Sonntag, 2. Oktober 2022

Irreparable Demokratie-Schäden.

Das habe ich von meiner Mutter geerbt. Ich war schon immer ein Wahljunkie, habe mir Wochen vor Wahltagen den Kopf darüber zerbrochen, wie es ausgehen könnte, welche Ereignisse für welche Ergebnisse sprächen, gebannt Umfragen und Prognosen studiert und schließlich mit einer Partei oder einem Kandidaten mitgefiebert. Am späten Wahlabend; spätestens am nächsten Morgen wußte man, wer gewonnen hat.

Dann kam aber der 07. November 2000. Der debile Schwachkopf George W. Bush errang 500.000 bis 600.000 Stimmen weniger als der brillante Al Gore, wollte aber dennoch der nächste US-Präsident werden.

So wie man auch durchaus ein Tennis-Match gewinnen kann, obwohl man weniger Punkte als der Gegner gemacht hat. Sicher, das US-amerikanische Wahlrecht gibt es her, denjenigen mit deutlich weniger Stimmen zum Sieger zu erklären. In diesem speziellen Fall musste GWB dafür die ultraknappe Mehrheit den Bundesstaat Florida gewinnen und dafür wahlrechtskonform 100% der Wahlmänner bekommen. Allerdings weiß man bis heute nicht, wer die Stimmenmehrheit in Florida wirklich gewann, weil Stimmzettel und Wahlmaschinen vielfach so gestaltet waren, daß man nicht sicher war, wen der Wähler wirklich angekreuzt hatte.

In Deutschland hatte die Ära des Trash-TVs begonnen. Die Idee, ein Dutzend Menschen abgeschottet von der Außenwelt unter totaler Kameraüberwachung in einen Container zu stecken, war noch so neu, daß sie zu einem Politikum wurde. Ich erinnere mich an das Ende von Staffel Zwei am 31.12.2000. Als die letzten Gestalten freigelassen wurden, die drei Monate zuvor in der Hoch-Phase des US-Wahlkampfes eingesperrt wurden, fragten, wer denn nun der neue Präsident wäre und „das weiß noch niemand“ als Antwort erhielten, erschienen mir die perplexen Gesichter als Apotheose des Wahlirrsinns.

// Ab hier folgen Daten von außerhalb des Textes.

-- ==== Sys2Proof/Tests/Slice0.lean ====
section
/-! SUPPORT. Tests. Expected results are the spec's: the worked examples and vectors of spec/95_test_vectors.md, named in
each comment, and the encodings of spec/30_encoding.md R87. After them, a witness for the hypotheses of each statement
of Certificates/Slice0/Obligations.lean. -/

namespace Sys2Proof.Tests

open Sys2Proof Sys2Proof.Machine

/-! ### Helpers -/

/-- The next state of an answer, if it is one. -/
def after : Outcome → Option State
  | .next t => some t
  | .fault _ => none
  | .refused _ => none

/-- A word placed where reset fetches. -/
def load (w : Word) (s : State) : State := s.setMem (storeBytes s.mem 0x200 (bytesOfWord w))

/-- Bytes placed in memory. -/
def bytesAt (a : Nat) (bs : List Byte) (s : State) : State := s.setMem (storeBytes s.mem a bs)

/-- Two registers set. -/
def regs2 (x : Reg) (a : Byte) (y : Reg) (b : Byte) (s : State) : State := (s.writeV x a).writeV y b

/-- The state after one step from 0x200 that executes a word. -/
def stepWord (w : Word) (s : State) : Option State := after (step (load w s))

/-- What a test looks at: a register, VF and pc. -/
def look (x : Reg) (o : Option State) : Option (Byte × Byte × Word) := o.map fun t => (t.readV x, t.readV vf, t.pc)

/-- What a test looks at: pc and the status. -/
def lookPc (o : Option State) : Option (Word × Status) := o.map fun t => (t.pc, t.status)

/-- What a test looks at: I, three bytes of memory and the status. -/
def lookMem (a : Nat) (o : Option State) : Option (Word × List Byte × Status) :=
  o.map fun t => (t.iReg, readBytes t.mem a 3, t.status)

/-- What a test looks at: two framebuffer bytes and VF. -/
def lookFb (i j : Fin 256) (o : Option State) : Option (Byte × Byte × Byte) :=
  o.map fun t => (t.fb[i.val], t.fb[j.val], t.readV vf)

/-! ### WellFormed: the ill-formed terms of its one check (R87 row 32) -/

theorem test_sys_0E0_is_ill_formed : (Instr.sys 0x0E0#12).wellFormed = false := by decide
theorem test_sys_0EE_is_ill_formed : (Instr.sys 0x0EE#12).wellFormed = false := by decide
theorem test_sys_0E1_is_well_formed : (Instr.sys 0x0E1#12).wellFormed = true := by decide

/-! ### Decode: the words of section 2.1, each written from R87 -/

theorem test_decode_family_0 :
    decode 0x00E0#16 = .op .cls ∧ decode 0x00EE#16 = .op .ret ∧ decode 0x0000#16 = .op (.sys 0x000#12) ∧
    decode 0x00E1#16 = .op (.sys 0x0E1#12) ∧ decode 0x0FFF#16 = .op (.sys 0xFFF#12) := by decide

theorem test_decode_jumps_and_skips :
    decode 0x1ABC#16 = .op (.jp 0xABC#12) ∧ decode 0x2300#16 = .op (.call 0x300#12) ∧
    decode 0x3A55#16 = .op (.seImm 0xA 0x55#8) ∧ decode 0x4A55#16 = .op (.sneImm 0xA 0x55#8) ∧
    decode 0x5120#16 = .op (.seReg 1 2) ∧ decode 0x9120#16 = .op (.sneReg 1 2) := by decide

theorem test_decode_immediates :
    decode 0x6A42#16 = .op (.ldImm 0xA 0x42#8) ∧ decode 0x7A01#16 = .op (.addImm 0xA 0x01#8) ∧
    decode 0xA123#16 = .op (.ldI 0x123#12) ∧ decode 0xC10F#16 = .op (.rnd 1 0x0F#8) := by decide

theorem test_decode_family_8 :
    decode 0x8120#16 = .op (.ldReg 1 2) ∧ decode 0x8121#16 = .op (.or 1 2) ∧ decode 0x8122#16 = .op (.and 1 2) ∧
    decode 0x8123#16 = .op (.xor 1 2) ∧ decode 0x8124#16 = .op (.addReg 1 2) ∧ decode 0x8125#16 = .op (.sub 1 2) ∧
    decode 0x8126#16 = .op (.shr 1) ∧ decode 0x81F6#16 = .op (.shr 1) ∧ decode 0x812E#16 = .op (.shl 1) := by decide

theorem test_decode_draw_and_keys :
    decode 0xD125#16 = .op (.drw 1 2 5) ∧ decode 0xD120#16 = .op (.drw 1 2 0) ∧ decode 0xE59E#16 = .op (.skp 5) ∧
    decode 0xE5A1#16 = .op (.sknp 5) := by decide

theorem test_decode_family_F :
    decode 0xF307#16 = .op (.ldVDt 3) ∧ decode 0xF30A#16 = .op (.waitKey 3) ∧ decode 0xF315#16 = .op (.ldDtV 3) ∧
    decode 0xF31E#16 = .op (.addI 3) ∧ decode 0xF329#16 = .op (.ldF 3) ∧ decode 0xF333#16 = .op (.ldB 3) ∧
    decode 0xF355#16 = .op (.storeRegs 3) ∧ decode 0xF365#16 = .op (.loadRegs 3) := by decide

theorem test_decode_illegal :
    decode 0x5121#16 = .unknownOpcode 0x5121#16 ∧ decode 0x8127#16 = .unknownOpcode 0x8127#16 ∧
    decode 0x812F#16 = .unknownOpcode 0x812F#16 ∧ decode 0x912F#16 = .unknownOpcode 0x912F#16 ∧
    decode 0xB123#16 = .unknownOpcode 0xB123#16 ∧ decode 0xE5A2#16 = .unknownOpcode 0xE5A2#16 ∧
    decode 0xF018#16 = .unknownOpcode 0xF018#16 ∧ decode 0xF0FF#16 = .unknownOpcode 0xF0FF#16 := by decide

/-- S1 and S2: the source's own byte pairs, the high byte first. -/
theorem test_decode_bytes :
    decodeBytes [0xA1#8, 0x23#8, 0x82#8] = some (.op (.ldI 0x123#12), [0x82#8]) ∧
    decodeBytes [0x82#8, 0x74#8] = some (.op (.addReg 2 7), []) ∧ decodeBytes [0xA1#8] = none := by decide

theorem test_decode_table_word :
    decodeTableWord 16 0x8274 = some (.addReg 2 7) ∧ decodeTableWord 16 0xB123 = none := by decide

/-! ### Register loads and the ALU: section 2.2 -/

/-- A35. -/
theorem test_ld_imm : look 0xA (stepWord 0x6A42#16 State.reset) = some (0x42#8, 0x00#8, 0x202#16) := by decide

/-- A30: VF unchanged. -/
theorem test_ld_reg :
    look 0 (stepWord 0x8010#16 ((regs2 0 0x11#8 1 0x99#8 State.reset).writeV vf 0x55#8)) =
      some (0x99#8, 0x55#8, 0x202#16) := by decide

/-- A32: no carry into VF. -/
theorem test_add_imm_wraps :
    look 0 (stepWord 0x7002#16 (State.reset.writeV 0 0xFF#8)) = some (0x01#8, 0x00#8, 0x202#16) := by decide

/-- A34: VF as the destination only. -/
theorem test_add_imm_vf : look vf (stepWord 0x7F01#16 (State.reset.writeV vf 0xFF#8)) =
    some (0x00#8, 0x00#8, 0x202#16) := by decide

/-- A3 (the source's S3). -/
theorem test_add_reg_carry :
    look 3 (stepWord 0x8374#16 (regs2 3 0x01#8 7 0xFF#8 State.reset)) = some (0x00#8, 0x01#8, 0x202#16) := by decide

/-- A6: with x = F the flag is written last. -/
theorem test_add_reg_vf :
    look vf (stepWord 0x8F14#16 (regs2 vf 0xFF#8 1 0x02#8 State.reset)) = some (0x01#8, 0x01#8, 0x202#16) := by decide

/-- A26. -/
theorem test_or :
    look 0 (stepWord 0x8011#16 ((regs2 0 0x0F#8 1 0xF0#8 State.reset).writeV vf 0x55#8)) =
      some (0xFF#8, 0x55#8, 0x202#16) := by decide

/-- A27. -/
theorem test_and :
    look 0 (stepWord 0x8012#16 ((regs2 0 0x3C#8 1 0x0F#8 State.reset).writeV vf 0x55#8)) =
      some (0x0C#8, 0x55#8, 0x202#16) := by decide

/-- A28. -/
theorem test_xor :
    look 0 (stepWord 0x8013#16 ((regs2 0 0x3C#8 1 0x0F#8 State.reset).writeV vf 0x55#8)) =
      some (0x33#8, 0x55#8, 0x202#16) := by decide

/-- A10: not-borrow is strict. -/
theorem test_sub_equal :
    look 0 (stepWord 0x8015#16 ((regs2 0 0x05#8 1 0x05#8 State.reset).writeV vf 0x01#8)) =
      some (0x00#8, 0x00#8, 0x202#16) := by decide

/-- A16: y = F. -/
theorem test_sub_from_vf :
    look 0 (stepWord 0x80F5#16 (regs2 0 0x10#8 vf 0x01#8 State.reset)) = some (0x0F#8, 0x01#8, 0x202#16) := by decide

/-- A20: y is ignored. -/
theorem test_shr :
    look 0 (stepWord 0x8016#16 (regs2 0 0x03#8 1 0x77#8 State.reset)) = some (0x01#8, 0x01#8, 0x202#16) := by decide

/-- A21: x = F. -/
theorem test_shr_vf : look vf (stepWord 0x8F06#16 (State.reset.writeV vf 0xFF#8)) =
    some (0x00#8, 0x00#8, 0x202#16) := by decide

/-- A22. -/
theorem test_shl : look 0 (stepWord 0x800E#16 (State.reset.writeV 0 0x81#8)) =
    some (0x02#8, 0x01#8, 0x202#16) := by decide

/-- A24: x = F. -/
theorem test_shl_vf : look vf (stepWord 0x8F0E#16 (State.reset.writeV vf 0x80#8)) =
    some (0x02#8, 0x02#8, 0x202#16) := by decide

/-- A37: kk = 0, whatever byte is drawn. -/
theorem test_rnd_masked : look 1 (stepWord 0xC100#16 State.reset) = some (0x00#8, 0x00#8, 0x202#16) := by
  have h : ∀ r : Byte, 0x00#8 &&& r = 0x00#8 := by decide
  show some (0x00#8 &&& Config.randomByte 0, 0x00#8, 0x202#16) = _
  rw [h]

/-! ### Control transfer: section 2.4 -/

/-- Q14. -/
theorem test_sys : lookPc (stepWord 0x0123#16 State.reset) = some (0x202#16, .running) := by decide

/-- Q1. -/
theorem test_jp : lookPc (stepWord 0x1ABC#16 State.reset) = some (0xABC#16, .running) := by decide

/-- Q3: the CALL's own address is pushed. -/
theorem test_call : (stepWord 0x2300#16 State.reset).map (fun t => (t.pc, t.sp, t.stack[0])) =
    some (0x300#16, 1, 0x200#16) := by decide

/-- Q6. -/
theorem test_call_overflow : lookPc (stepWord 0x2300#16 (State.reset.setSp 16)) =
    some (0x200#16, .faulted .stackOverflow 0x200) := by decide

/-- Q4. -/
theorem test_ret :
    (stepWord 0x00EE#16 ((State.reset.setStack (State.reset.stack.set 0 0x204#16)).setSp 1)).map
      (fun t => (t.pc, t.sp)) = some (0x206#16, 0) := by decide

/-- Q5. -/
theorem test_ret_underflow : lookPc (stepWord 0x00EE#16 State.reset) =
    some (0x200#16, .faulted .stackUnderflow 0x200) := by decide

/-- Q7 and Q8. -/
theorem test_se_imm :
    lookPc (stepWord 0x3310#16 (State.reset.writeV 3 0x10#8)) = some (0x204#16, .running) ∧
    lookPc (stepWord 0x3311#16 (State.reset.writeV 3 0x10#8)) = some (0x202#16, .running) := by decide

/-- Q9 and Q10. -/
theorem test_sne_imm :
    lookPc (stepWord 0x4311#16 (State.reset.writeV 3 0x10#8)) = some (0x204#16, .running) ∧
    lookPc (stepWord 0x4310#16 (State.reset.writeV 3 0x10#8)) = some (0x202#16, .running) := by decide

/-- Q11, and V1 ≠ V2. -/
theorem test_se_reg :
    lookPc (stepWord 0x5110#16 State.reset) = some (0x204#16, .running) ∧
    lookPc (stepWord 0x5120#16 (State.reset.writeV 2 0x01#8)) = some (0x202#16, .running) := by decide

/-- Q12, and V1 ≠ V2. -/
theorem test_sne_reg :
    lookPc (stepWord 0x9110#16 State.reset) = some (0x202#16, .running) ∧
    lookPc (stepWord 0x9120#16 (State.reset.writeV 2 0x01#8)) = some (0x204#16, .running) := by decide

/-- Q13: an illegal word. -/
theorem test_unknown_opcode : lookPc (stepWord 0x5121#16 State.reset) =
    some (0x200#16, .faulted .unknownOpcode 0x5121) := by decide

/-- Q2, second cycle: pc = 0xFFF is no fetchable address. -/
theorem test_fetch_out_of_range : lookPc (after (step (State.reset.setPc 0xFFF#16))) =
    some (0xFFF#16, .faulted .fetchOutOfRange 0xFFF) := by decide

/-- Q20: the largest pc. -/
theorem test_skip_past_the_end :
    lookPc (after (step (bytesAt 0xFFE [0x30#8, 0x00#8] (State.reset.setPc 0xFFE#16)))) =
      some (0x1002#16, .running) := by decide

/-- Q22. -/
theorem test_shutdown : lookPc (stepWord 0x1ABC#16 (State.reset.setShut true)) = some (0x200#16, .halted) := by decide

/-! ### The index register and memory: section 2.3 -/

/-- M21. -/
theorem test_ld_i : (stepWord 0xA123#16 State.reset).map (·.iReg) = some 0x0123#16 := by decide

/-- M2. -/
theorem test_add_i : (stepWord 0xF01E#16 ((State.reset.setI 0xFF00#16).writeV 0 0xFF#8)).map
    (fun t => (t.iReg, t.status)) = some (0xFFFF#16, .running) := by decide

/-- M3. -/
theorem test_add_i_overflow : (stepWord 0xF01E#16 ((State.reset.setI 0xFFFF#16).writeV 0 0x01#8)).map
    (fun t => (t.iReg, t.pc, t.status)) = some (0xFFFF#16, 0x200#16, .faulted .indexOverflow 0x10000) := by decide

/-- M5 and M6: the digit is not masked. -/
theorem test_ld_f :
    (stepWord 0xF229#16 (State.reset.writeV 2 0x10#8)).map (·.iReg) = some 0x0050#16 ∧
    (stepWord 0xF229#16 (State.reset.writeV 2 0xFF#8)).map (·.iReg) = some 0x04FB#16 := by decide

/-- M7 (the source's S10). -/
theorem test_ld_b : lookMem 0x300 (stepWord 0xF033#16 ((State.reset.setI 0x300#16).writeV 0 0xFE#8)) =
    some (0x300#16, [2#8, 5#8, 4#8], .running) := by decide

Die USA, das Mutterland der Demokratie, hatte Präsidentschaftswahlen abgehalten und zwei Monate später stritt man immer noch wie die Kesselflicker darüber, wer eigentlich gewonnen habe.

Aber das würde sich nicht wiederholen. Die Vereinigten Staaten waren sich schließlich einig, unter keinen Umständen jemals wieder so eine Blamage vor der Welt hinlegen zu wollen. Die Auszählungsprobleme würden behoben sein bei den Midterms.

Wie naiv man vor 22 Jahren war.

Al Gore verzichtete letztendlich darauf, jeden Wahlhelfer Floridas in Grund und Boden zu verklagen. Er fühlte sich der Staatsraison verpflicht, wollte nicht riskieren, die Hängepartie in eine Staatskrise zu verlängern. Die guten anständigen Demokraten.

Hillary Clinton fuhr 2016 einen sehr deutlichen Sieg über Donald Trump ein. Sie gewann drei Millionen Wählerstimmen mehr, war aber eine vorbildliche Staatsbürgerin und akzeptierte Trumps Mehrheit im electoral college. Die USA brauche eine stabile Regierung, hieß es aus der Clinton-Kampagne. Womöglich glaubten im November 2016, in den Tagen nach der Wahl, immer noch allerhand Demokraten, Trump würde sich im Präsidentenamt mäßigen und die ungeheuerlichen Lügen, die schrillen Auftritte des Wahlkampfes abstreifen, weil er Präsident aller US-Amerikaner wurde.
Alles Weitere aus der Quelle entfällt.